Yes, they can be a handfull and there are no perfect children, anywhere, but when you are having a bad day, or your boss has made your work overtime, or traffic is crazy, and all they want to do is come up and give you a hug it's better than any amount of money you have in the bank, better than whatever car you drive, better than whatever house you live in and it's certainly a hell of a lot better than an animal. Children are important and their legacy will linger longer than a dog or a cat. Get mad at this post, agree with it or disagree, my give a damn doesn't work anymore and I really don't care. When you hear those words, "mommy, I love you", "I'll give you a hug", it makes up for all the petty ass manic depressive, bi-polar, self centered peolple in the world. Anyone who harms my child, physically, or emotinoal better find a hole and stay there, becuase when I'm done with you, you'll wish your parents would have never had you. I wont lie down for that and I will not take that crap from anyone on this planet.
Us waiting for our little girl has been a emotional rollercoster and we know that the perfect little girl will be out there for us, she's just waiting to be born, specially for us and it will be one of the most happiest days of all of our lives to finally have her with us. To have a daughter to go and do mani-pedi's with, to have 1000's of tea parties, in frilly dresses, for her big brother to protect her and not let any harm come to her, for her daddy to always be "daddy" forever and be the most important man in her life, and even for her and mommy to fight about makeup and clothes, and boys, and dating, oh the fun that'll be, but you know what, It'll be all worth it, becuase we will have shared our history and our values and our family witht them, and they can go on and have kids and the cycle can keep going. Cause once your dead, only your children will remember you, no one else will. There will be that occasional thought about you, but it's not the same without a legacy.

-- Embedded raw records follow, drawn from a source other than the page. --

/-- The floating-point format of a cvt code (R234); none for the integer formats. -/
def cvtFmt : Nat → Option Fmt
  | 0 => some fmtF32
  | 1 => some fmtF16
  | 2 => some fmtBf16
  | 3 => some fmtE4m3
  | 4 => some fmtE5m2
  | 5 => some fmtE2m1
  | 6 => some fmtE3m5
  | _ => none

/-- Width and signedness of an integer cvt code (R191, R234). -/
def cvtInt : Nat → Nat × Bool
  | 7 => (8, true)
  | 8 => (8, false)
  | 9 => (16, true)
  | 10 => (16, false)
  | 11 => (32, true)
  | 12 => (32, false)
  | 13 => (64, true)
  | _ => (64, false)

/-- Bits of a code. -/
def Fmt.width (f : Fmt) : Nat := (if f.sgn then 1 else 0) + f.eb + f.fb

/-- Exponent of the smallest normal. -/
def Fmt.emin (f : Fmt) : Int := 1 - f.bias

def Fmt.infinities (f : Fmt) : Bool := f.top == .ieee

/-- Magnitude code of the largest finite value. -/
def Fmt.maxCode (f : Fmt) : Nat :=
  match f.top with
  | .ieee => (2 ^ f.eb - 1) * 2 ^ f.fb - 1
  | .e4m3 => 0x7E
  | .e2m1 => 7
  | .e3m5 => 0xFE

/-- Largest finite value, as mantissa and exponent. -/
def Fmt.maxMant (f : Fmt) : Nat := f.maxCode % 2 ^ f.fb + 2 ^ f.fb
def Fmt.maxExp (f : Fmt) : Int := (f.maxCode / 2 ^ f.fb : Nat) - (f.bias : Int) - f.fb

/-- The canonical NaN (R190); +0 for E2M1, which has none. -/
def Fmt.nan (f : Fmt) : Nat :=
  match f.top with
  | .ieee => (2 ^ f.eb - 1) * 2 ^ f.fb + 2 ^ (f.fb - 1)
  | .e4m3 => 0x7F
  | .e2m1 => 0
  | .e3m5 => 0xFF

/-- The sign bit of a code, in place. -/
def Fmt.signCode (f : Fmt) (neg : Bool) : Nat := if neg && f.sgn then 2 ^ (f.eb + f.fb) else 0

/-- The infinity of sign neg. -/
def Fmt.infCode (f : Fmt) (neg : Bool) : Nat := f.signCode neg + (2 ^ f.eb - 1) * 2 ^ f.fb

/-! ### Exact values -/

/-- NaN, an infinity, or (-1)^neg × m × 2^e. -/
inductive XVal where
  | nan
  | inf (neg : Bool)
  | fin (neg : Bool) (m : Nat) (e : Int)
  deriving DecidableEq, Repr

/-- The sign bit of code c. -/
def Fmt.neg (f : Fmt) (c : Nat) : Bool := f.sgn && c.testBit (f.eb + f.fb)

/-- value(c, fmt) of R186. -/
def Fmt.value (f : Fmt) (c : Nat) : XVal :=
  let e := c / 2 ^ f.fb % 2 ^ f.eb
  let m := c % 2 ^ f.fb
  let normal : XVal := .fin (f.neg c) (m + 2 ^ f.fb) ((e : Int) - f.bias - f.fb)
  if e = 0 then .fin (f.neg c) m (f.emin - f.fb)
  else if e + 1 < 2 ^ f.eb then normal
  else match f.top with
    | .ieee => if m = 0 then .inf (f.neg c) else .nan
    | .e4m3 => if m = 7 then .nan else normal
    | .e2m1 => normal
    | .e3m5 => if m = 31 then .nan else normal

def Fmt.isNaN (f : Fmt) (c : Nat) : Bool := f.value c == .nan

/-- Only FP32, FP16 and BF16 have signalling NaNs (R185, R186). -/
def Fmt.isSignalling (f : Fmt) (c : Nat) : Bool :=
  f.isNaN c && f.top == .ieee && decide (7 ≤ f.fb) && !c.testBit (f.fb - 1)

def XVal.isNaN : XVal → Bool
  | .nan => true
  | _ => false

def XVal.isInf : XVal → Bool
  | .inf _ => true
  | _ => false

def XVal.isZero : XVal → Bool
  | .fin _ m _ => m == 0
  | _ => false

/-- The sign; a NaN has none and counts as positive. -/
def XVal.neg : XVal → Bool
  | .nan => false
  | .inf n => n
  | .fin n _ _ => n

def XVal.negate : XVal → XVal
  | .nan => .nan
  | .inf n => .inf (!n)
  | .fin n m e => .fin (!n) m e

/-- A signed integer m times 2^e. -/
def XVal.ofInt (m : Int) (e : Int) : XVal := .fin (decide (m < 0)) m.natAbs e

/-- Exact sum (R260): rd tells whether an exact zero sum of unlike signs is -0. -/
def XVal.add (rd : Bool) : XVal → XVal → XVal
  | .nan, _ => .nan
  | _, .nan => .nan
  | .inf a, .inf b => if a = b then .inf a else .nan
  | .inf a, _ => .inf a
  | _, .inf b => .inf b
  | .fin a m e, .fin b n g =>
    if m = 0 ∧ n = 0 then .fin (if a = b then a else rd) 0 0
    else if m = 0 then .fin b n g
    else if n = 0 then .fin a m e
    else
      let k := Min.min e g
      let x : Int := (m * 2 ^ (e - k).toNat : Nat)
      let y : Int := (n * 2 ^ (g - k).toNat : Nat)
      let z := (if a then -x else x) + (if b then -y else y)
      if z = 0 then .fin rd 0 0 else XVal.ofInt z k

/-- Exact product; NaN where an infinity meets a zero. -/
def XVal.mul : XVal → XVal → XVal
  | .nan, _ => .nan
  | _, .nan => .nan
  | .inf a, .inf b => .inf (a != b)
  | .inf a, .fin b m _ => if m = 0 then .nan else .inf (a != b)
  | .fin a m _, .inf b => if m = 0 then .nan else .inf (a != b)
  | .fin a m e, .fin b n g => .fin (a != b) (m * n) (e + g)

/-! ### Rounding -/

/-- m × 2^e rounded to a multiple of 2^q: the multiple, and whether it differs (R193, R194). Where the unit is far above
the value, a shift that keeps every comparison stands for the exact one. -/
def roundAt (neg : Bool) (m : Nat) (e q : Int) (mode rnd : Nat) : Nat × Bool :=
  if q ≤ e then (m * 2 ^ (e - q).toNat, false)
  else
    let sh := if 4096 < (q - e).toNat then m.log2 + 40 else (q - e).toNat
    let lo := m / 2 ^ sh
    let rem := m % 2 ^ sh
    if rem = 0 then (lo, false)
    else
      let up := match mode with
        | 0 => decide (2 ^ sh < 2 * rem) || (decide (2 ^ sh = 2 * rem) && lo % 2 == 1)
        | 1 => false
        | 2 => !neg
        | 3 => neg
        | _ => decide (rnd < rem * 2 ^ 32 / 2 ^ sh)
      (if up then lo + 1 else lo, true)

/-- a × 2^p > b × 2^q, for b below 2^64. -/
def scaledGt (a : Nat) (p : Int) (b : Nat) (q : Int) : Bool :=
  if a = 0 then false
  else if q ≤ p then (if 64 < p - q then true else decide (b < a * 2 ^ (p - q).toNat))
  else if (a.log2 : Int) + 70 < q - p then false
  else decide (b * 2 ^ (q - p).toNat < a)

/-- roundToFormat(x, fmt, mode, sat, rnd) of R194: the code and the flags. -/
def roundToFormat (f : Fmt) (mode : Nat) (sat : Bool) (rnd : Nat) : XVal → Nat × Nat
  | .nan => if f.top = .e2m1 then (0, flInvalid) else (f.nan, 0)
  | .inf n =>
    if f.top = .e3m5 ∧ n = true then (if sat then 0x00 else 0xFF, flInvalid)
    else if f.infinities && !sat then (f.infCode n, 0)
    else
      let fl := flagIf (!f.infinities) flInvalid
      if sat || f.top == .e2m1 then (f.signCode n + f.maxCode, fl) else (f.nan, fl)
  | .fin n m e =>
    if m = 0 then (f.signCode n, 0)
    else if f.top = .e3m5 ∧ n = true then (if sat then 0x00 else 0xFF, flInvalid)
    else
      let top : Int := (m.log2 : Int) + e
      let q := Max.max top f.emin - f.fb
      let (y, inexact) := roundAt n m e q mode rnd
      if scaledGt y q f.maxMant f.maxExp then
        let fl := flOver ||| flInexact
        if mode = 1 ∨ (mode = 3 ∧ n = false) ∨ (mode = 2 ∧ n = true) then (f.signCode n + f.maxCode, fl)
        else if sat || f.top == .e2m1 then (f.signCode n + f.maxCode, fl)
        else if f.infinities then (f.infCode n, fl)
        else (f.nan, fl)
      else
        let (z, _) := roundAt n m e (top - f.fb) mode rnd
        let tiny := inexact && !scaledGt z (top - f.fb) 1 f.emin &&
          !(decide (top - f.fb ≤ f.emin) && decide (z = 2 ^ (f.emin - (top - f.fb)).toNat))
        (f.signCode n + ((q + f.fb + f.bias - 1).toNat * 2 ^ f.fb + y),
          flagIf inexact flInexact ||| flagIf tiny flUnder)

/-- The code of roundToFormat without saturation. -/
def roundCode (f : Fmt) (mode : Nat) (x : XVal) : Nat := (roundToFormat f mode false 0 x).1

/-- roundToInteger(x, mode) of R206, for a finite value. -/
def roundToInteger (neg : Bool) (m : Nat) (e : Int) (mode : Nat) : Int :=
  let y := (roundAt neg m e 0 mode 0).1
  if neg then -(y : Int) else y

/-- Range of an integer format (R191). -/
def intMin (n : Nat) (sg : Bool) : Int := if sg then -((2 ^ (n - 1) : Nat) : Int) else 0
def intMax (n : Nat) (sg : Bool) : Int := if sg then ((2 ^ (n - 1) : Nat) : Int) - 1 else ((2 ^ n : Nat) : Int) - 1

/-- clampInt(v, fmt) of R206. -/
def clampInt (n : Nat) (sg : Bool) (v : Int) : Int := Max.max (intMin n sg) (Min.min (intMax n sg) v)

/-- The float-to-integer row of R196. A value far beyond every integer format clamps without being formed. -/
def toInteger (n : Nat) (sg : Bool) (mode : Nat) : XVal → Int × Nat
  | .nan => (0, flInvalid)
  | .inf neg => (if neg then intMin n sg else intMax n sg, flInvalid)
  | .fin neg m e =>
    let r := roundToInteger neg m e mode
    (clampInt n sg r, flagIf (decide (clampInt n sg r ≠ r)) flInvalid)

/-! ### Scalar arithmetic in any format (R260 to R266, R270) -/

/-- `invalid` for each signalling source (R261). -/
def sigFlags (f : Fmt) (cs : List Nat) : Nat := flagIf (cs.any f.isSignalling) flInvalid

/-- The body of R263: the sources' codes, whether they form an invalid case, and the exact result otherwise. -/
def arith (f : Fmt) (mode : Nat) (cs : List Nat) (invalid : Bool) (e : XVal) : Nat × Nat :=
  let fl := sigFlags f cs
  if invalid then (f.nan, fl ||| flInvalid)
  else if cs.any f.isNaN then (f.nan, fl)
  else
    let (r, g) := roundToFormat f mode false 0 e
    (r, fl ||| g)

/-- Infinities of opposite sign meet. -/
def oppositeInf : XVal → XVal → Bool
  | .inf a, .inf b => a != b
  | _, _ => false

/-- 0 × infinity. -/
def zeroTimesInf (x y : XVal) : Bool := (x.isZero && y.isInf) || (x.isInf && y.isZero)

def fpAdd (f : Fmt) (mode a b : Nat) : Nat × Nat :=
  arith f mode [a, b] (oppositeInf (f.value a) (f.value b)) ((f.value a).add (mode == 3) (f.value b))

def fpSub (f : Fmt) (mode a b : Nat) : Nat × Nat :=
  arith f mode [a, b] (oppositeInf (f.value a) (f.value b).negate) ((f.value a).add (mode == 3) (f.value b).negate)

def fpMul (f : Fmt) (mode a b : Nat) : Nat × Nat :=
  arith f mode [a, b] (zeroTimesInf (f.value a) (f.value b)) ((f.value a).mul (f.value b))

/-- a × b + c, fused (R262, R264). -/
def fpFma (f : Fmt) (mode a b c : Nat) : Nat × Nat :=
  let p := (f.value a).mul (f.value b)
  arith f mode [a, b, c] (zeroTimesInf (f.value a) (f.value b) || oppositeInf p (f.value c))
    (p.add (mode == 3) (f.value c))

/-- The quotient m / n to more bits than any rounding needs, its last bit set where it is not exact. -/
def quotient (neg : Bool) (m : Nat) (e : Int) (n : Nat) (g : Int) : XVal :=
  let p := 64 + n.log2
  let q := m * 2 ^ p / n
  .fin neg (2 * q + if m * 2 ^ p % n = 0 then 0 else 1) (e - g - p - 1)

def fpDiv (mode a b : Nat) : Nat × Nat :=
  let f := fmtF32
  match f.value a, f.value b with
  | .fin s m e, .fin t n g =>
    if n = 0 then
      if m = 0 then (f.nan, flInvalid) else (f.infCode (s != t), flDivZero)
    else arith f mode [a, b] false (quotient (s != t) m e n g)
  | x, y => arith f mode [a, b] (x.isInf && y.isInf)
      (if x.isInf then .inf (x.neg != y.neg) else .fin (x.neg != y.neg) 0 0)

/-- floor of the square root, by k bits from the top: r is the root so far. -/
def isqrtFrom (n : Nat) : Nat → Nat → Nat
  | 0, r => r
  | k + 1, r =>
    let c := r + 2 ^ k
    isqrtFrom n k (if c * c ≤ n then c else r)

/-- floor of the square root of n. -/
def isqrt (n : Nat) : Nat := isqrtFrom n (n.log2 / 2 + 1) 0

/-- The square root of m × 2^e with a sticky last bit. -/
def rootOf (m : Nat) (e : Int) : XVal :=
  let n := m * 2 ^ (if e % 2 = 0 then 128 else 129)
  let r := isqrt n
  .fin false (2 * r + if r * r = n then 0 else 1) ((e - (if e % 2 = 0 then 128 else 129)) / 2 - 1)

def fpSqrt (mode a : Nat) : Nat × Nat :=
  let f := fmtF32
  match f.value a with
  | .fin neg m e =>
    if m = 0 then (a, 0) else arith f mode [a] neg (rootOf m e)
  | x => arith f mode [a] (x.isInf && x.neg) x

/-- x × 2^n (R262). -/
def fpLdexp (mode a : Nat) (n : Int) : Nat × Nat :=
  let f := fmtF32
  match f.value a with
  | .fin neg m e => arith f mode [a] false (.fin neg m (if m = 0 then 0 else e + n))
  | x => arith f mode [a] false x

/-- The integral value nearest x under the mode, with the sign of x; no inexact, overflow or underflow (R263). -/
def fpRnd (mode a : Nat) : Nat × Nat :=
  let f := fmtF32
  match f.value a with
  | .fin neg m e => (roundCode f 0 (.fin neg (roundAt neg m e 0 mode 0).1 0), 0)
  | x => arith f mode [a] false x

/-- Order key of a code that is not NaN: its magnitude code with the sign of the code; both zeros give 0. -/
def Fmt.key (f : Fmt) (c : Nat) : Int :=
  let k : Nat := c % 2 ^ (f.eb + f.fb)
  if f.neg c then -(k : Int) else k

/-- a is less than b, with -0 less than +0 (R265). -/
def Fmt.less (f : Fmt) (a b : Nat) : Bool :=
  decide (f.key a < f.key b) || (decide (f.key a = f.key b) && f.neg a && !f.neg b)

/-- fmin, fmax (R265): mx tells which. -/
def fpMinMax (f : Fmt) (mx : Bool) (a b : Nat) : Nat × Nat :=
  let fl := sigFlags f [a, b]
  if f.isNaN a || f.isNaN b then (f.nan, fl)
  else (if (if mx then f.less a b else f.less b a) then b else a, fl)

/-- fminn, fmaxn (R265): a single NaN is ignored. -/
def fpMinMaxN (f : Fmt) (mx : Bool) (a b : Nat) : Nat × Nat :=
  let fl := sigFlags f [a, b]
  if f.isNaN a && f.isNaN b then (f.nan, fl)
  else if f.isNaN a then (b, fl)
  else if f.isNaN b then (a, fl)
  else fpMinMax f mx a b

/-- fabs and fneg (R265). -/
def fpAbs (f : Fmt) (a : Nat) : Nat × Nat :=
  if f.isNaN a then (f.nan, sigFlags f [a]) else (a % 2 ^ (f.eb + f.fb), 0)

def fpNeg (f : Fmt) (a : Nat) : Nat × Nat :=
  if f.isNaN a then (f.nan, sigFlags f [a]) else (a % 2 ^ (f.eb + f.fb) + f.signCode (!f.neg a), 0)

/-- Conditions of R266: 0 eq, 1 lt, 2 le, 3 un, 4 ne, 5 gt, 6 ge, 7 ord. -/
def fpCmp (c a b : Nat) : Nat × Nat :=
  let f := fmtF32
  let un := f.isNaN a || f.isNaN b
  let x := f.key a
  let y := f.key b
  let r := match c with
    | 0 => !un && decide (x = y)
    | 1 => !un && decide (x < y)
    | 2 => !un && decide (x ≤ y)
    | 3 => un
    | 4 => un || decide (x ≠ y)
    | 5 => !un && decide (y < x)
    | 6 => !un && decide (y ≤ x)
    | _ => !un
  let strict := c = 1 ∨ c = 2 ∨ c = 5 ∨ c = 6
  (if r then 1 else 0, if strict then flagIf un flInvalid else sigFlags f [a, b])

My own mom is getting ready to come down and hang out with her grandson next week for a few days and seeing her with him just makes me so happy. She might not have been the perfect mother, or been able to provide for my sister and I the way I can for my children, but she did the best she could with what she had, but she had us and that makes me the luckiest person in the world, to have been born and give her grandchildren. We went to Little Man's Great-Grandfathers 95th birthday over the weekend and I noticed the feeling that was in the room, it was of love and hope and optimission over everyone and to be alive for 95 years and have your entire family there, and see what you did, that you made that happen, you made this family possible has really touched me more than what I thought it would. Even grandparents that we don't see as often, just loved and hugged all over Little Man and the words of praise we heard about him about how big he's gotten and how he talks, and talks a lot and how smart he is, and how he acts. That made me feel good as a mother and no-one can take that away from me, NO BODY. He had all of his aunts and uncles and cousins and grandparents and great-grandparents there, it was great. I just hope and pray that he remembers this time and that we'll be able to share the rest of the family with our daughter. I truly am blessed. It might have taken years to get here, but I had drive and determination and it's all been worth it.
I love you Little Man, you made my day today.